1. Comparto sustancialmente la solución propuesta por mi distinguido colega preopinante, Dra. Rafael F. Barreiro.

a) Sin embargo, considero necesario enfatizar, tal como lo hice en los autos: "De Luca Sandra Elena s/ HSBC Bank Argentina S.A. y otro s/ ordinario" del 8/8/2013, que en el caso no es preciso acudir indispensablemente al concepto de "deber de seguridad" y su ligamen con el tipo de obligación que conllevaría tal deber –de medio o resultado-. Ello pues son abundantes los elementos de juicio expuestos en la ponencia precedente con relación a la responsabilidad subjetiva que cabe atribuir al hotel.

b) De otro lado, disiento en orden a la modalidad asumida para efectuar la justipreciación del rubro daño moral. En efecto, en prieta síntesis, considero que aquel daño debe ser valuado conforme lo ha hecho esta Sala tradicionalmente –salvo en contadas excepciones y habida cuenta el sentido de los recursos allí planteados-; esto es, fijando la indemnización a la fecha de la configuración del daño o la mora, según correspondiese, con más el devengamiento de los accesorios a la tasa activa que percibe el Banco de la Nación Argentina para sus operaciones de descuento a treinta días.

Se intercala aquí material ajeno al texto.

-- ==== Sys2Proof/Config.lean ====
section
/-! DEFINITION. The implementation parameters the spec leaves open (rule R7). The machine carries them in
its state and never writes them, so every statement covers every value of them (log entry 1). -/

namespace Sys2Proof

/-- The named parameters of rule R7. `LSB_V` is the positive rational `lsbNum / lsbDen` volts (log entry 3).
The constraints of rule R7 are `Params.wellFormed` (WellFormed.lean). -/
structure Params where
  /-- `SAMPLE_W`: width of sample codes and thresholds. -/
  sampleW : Nat
  /-- `TS_W`: width of the tick fields `OFS` and `DUR`. -/
  tsW : Nat
  /-- Numerator of `LSB_V`, in volts. -/
  lsbNum : Nat
  /-- Denominator of `LSB_V`. -/
  lsbDen : Nat
deriving DecidableEq, Repr

/-- The parameters of the one machine `State.reset` stands for: `SAMPLE_W = 16`, `TS_W = 32`,
`LSB_V = 0.001`, the instantiation of 95_test_vectors.md. DESIGN CHOICE, unsafe (log entry 2): the spec fixes
none of the three, and no statement of the model rests on these numbers. -/
def Config.params : Params := { sampleW := 16, tsW := 32, lsbNum := 1, lsbDen := 1000 }

end Sys2Proof
end

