-- ==== Sys2Proof/Machine/State.lean ====
section
/-! DEFINITION. The state of the block (rule R20), the host events it takes (rules R13, R70, R71, R190), the
reasons a step can stop, and the state after reset (rules R41, R190). -/

namespace Sys2Proof.Machine

/-- A symbol of the alphabet -1, 0, +1 (rules R10, R33). Its 2-bit encoding is `Symbol.enc`. -/
inductive Symbol where
  | neg | zero | pos
deriving DecidableEq, Repr

/-- An output record (rules R37, R82), tick fields `t` bits wide. -/
structure Record (t : Nat) where
  s0 : BitVec 2
  s1 : BitVec 2
  ofs : BitVec t
  dur : BitVec t
deriving DecidableEq, Repr

/-- The values on the five operand ports (rule R71). -/
structure Operands (p : Params) where
  data : BitVec p.sampleW
  si : BitVec p.sampleW
  sq : BitVec p.sampleW
  ofs : BitVec p.tsW
  dur : BitVec p.tsW
deriving DecidableEq, Repr

/-- What the host issues in one step: a command word and the operand values beside it (rules R13, R70, R71). -/
structure Command (p : Params) where
  cw : CommandWord
  operands : Operands p
deriving DecidableEq, Repr

/-- What the host does to the block between two of its steps. -/
inductive HostEvent (p : Params) where
  /-- The host issues a command. -/
  | command (c : Command p)
  /-- The reset input is asserted, perhaps over a command in progress, which then has no effect (rule R190). -/
  | reset (inProgress : Option (Command p))
deriving DecidableEq, Repr

/-- The state of one block, exactly the pieces rule R20 lists. -/
structure Block (p : Params) where
  /-- Shadow configuration registers `SH` (rule R21). -/
  sh : ConfigRegs p.sampleW
  /-- Active configuration registers `AC` (rule R32). -/
  ac : ConfigRegs p.sampleW
  /-- Hysteresis state `H` (rule R33). -/
  h : Symbol
  /-- STATUS (rule R34). -/
  status : StatusWord
  /-- SEEN (rule R35). -/
  seen : Bool
  /-- The output stream, oldest record first (rule R37). -/
  out : List (Record p.tsW)
deriving DecidableEq, Repr

/-- The machine: the parameters of rule R7, the block's own state (rule R20), and the host's side of the
interface: the values now on the operand ports (log entry 7) and the events not yet taken (log entry 4). -/
structure State where
  params : Params
  block : Block params
  ports : Operands params
  input : List (HostEvent params)
deriving DecidableEq, Repr

/-- Why a step stops with a fault. -/
inductive Fault where
  /-- Raised by SAMPLE alone: a pass is active and `AC.MODE` is 2 or 3. Safe: rule R130 gives no effect there
  and derives that START never latches such a mode; no run from reset reaches it (log entry 8). -/
  | activeModeReserved
deriving DecidableEq, Repr

/-- Why a step refuses. -/
inductive Refusal where
  /-- Raised by no arm of `exec`: every command has its meaning. Safe: it would only stop. -/
  | notModelled (mnemonic : String)
deriving DecidableEq, Repr

/-- The block right after reset (rules R41, R190): no state is unspecified. -/
def resetBlock (p : Params) : Block p :=
  { sh := resetConfig p
    ac := resetConfig p
    h := .zero
    status := 0
    seen := false
    out := [] }

/-- Operand ports all at zero; no rule gives their value before the host drives them (log entry 7). -/
def zeroOperands (p : Params) : Operands p := { data := 0, si := 0, sq := 0, ofs := 0, dur := 0 }

/-- The machine of parameters `p` right after reset, with no host event pending. -/
def State.resetOf (p : Params) : State :=
  { params := p
    block := resetBlock p
    ports := zeroOperands p
    input := [] }

/-- The machine right after reset (rule R190), at the parameters of `Config.params` (log entry 2). -/
def State.reset : State := State.resetOf Config.params

end Sys2Proof.Machine
end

Empero, en tanto ya ha quedado conformada la mayoría sobre este aspecto y puesto que de cualquier modo -según mi estimación en el sub examine- el resultado cuantitativo llevaría a cifras similares, juzgo innecesario incorporar otras precisiones sobre mi posición.

2. Así voto.

Con lo que terminó este Acuerdo que firmaron los señores jueces de Cámara doctores:

I. Por los fundamentos expresados en el Acuerdo que antecede, se resuelve: (a) admitir las quejas de la parte actora vertidas en la presentación de fs. 420/429, (b) revocar la sentencia de fs. 404/409 y, consecuentemente, condenar a Plaza San Martín SA a abonar a los actores –dentro de los 10 días de quedar firme la presente-: (i) la suma de $62.900 –con más los intereses establecidos en el apartado (d.2), punto III-, en razón los objetos que les fueron sustraídos dentro del hotel, (ii) la suma de $1.892,60 -con más los intereses determinados en (e)-, en concepto de reembolso por estadía y, (iii) la suma de $25.000 por el daño moral padecido, importe que deberá liquidarse conforme las pautas establecidas en (f) y, (c) imponer las costas de ambas instancias a la demandada perdidosa (arg. cpr: 68).

II. Notifíquese a las partes y a la Defensora de Menores en su público despacho.

Cumplido, requiérese a la Mesa General de Entradas devolver los autos a esta Sala para hacer saber la presente decisión a la Dirección de Comunicación Pública de la Corte Suprema de Justicia de la Nación (cfr. Ley n° 26.856, art. 4 Ac. n° 15/13 y Ac. n° 24/13). Verificada la publicación pertinente, remítanse a la instancia de grado.— Rafael F. Barreiro.— Alejandra N. Tevez.— Juan Manuel Ojea Quintana.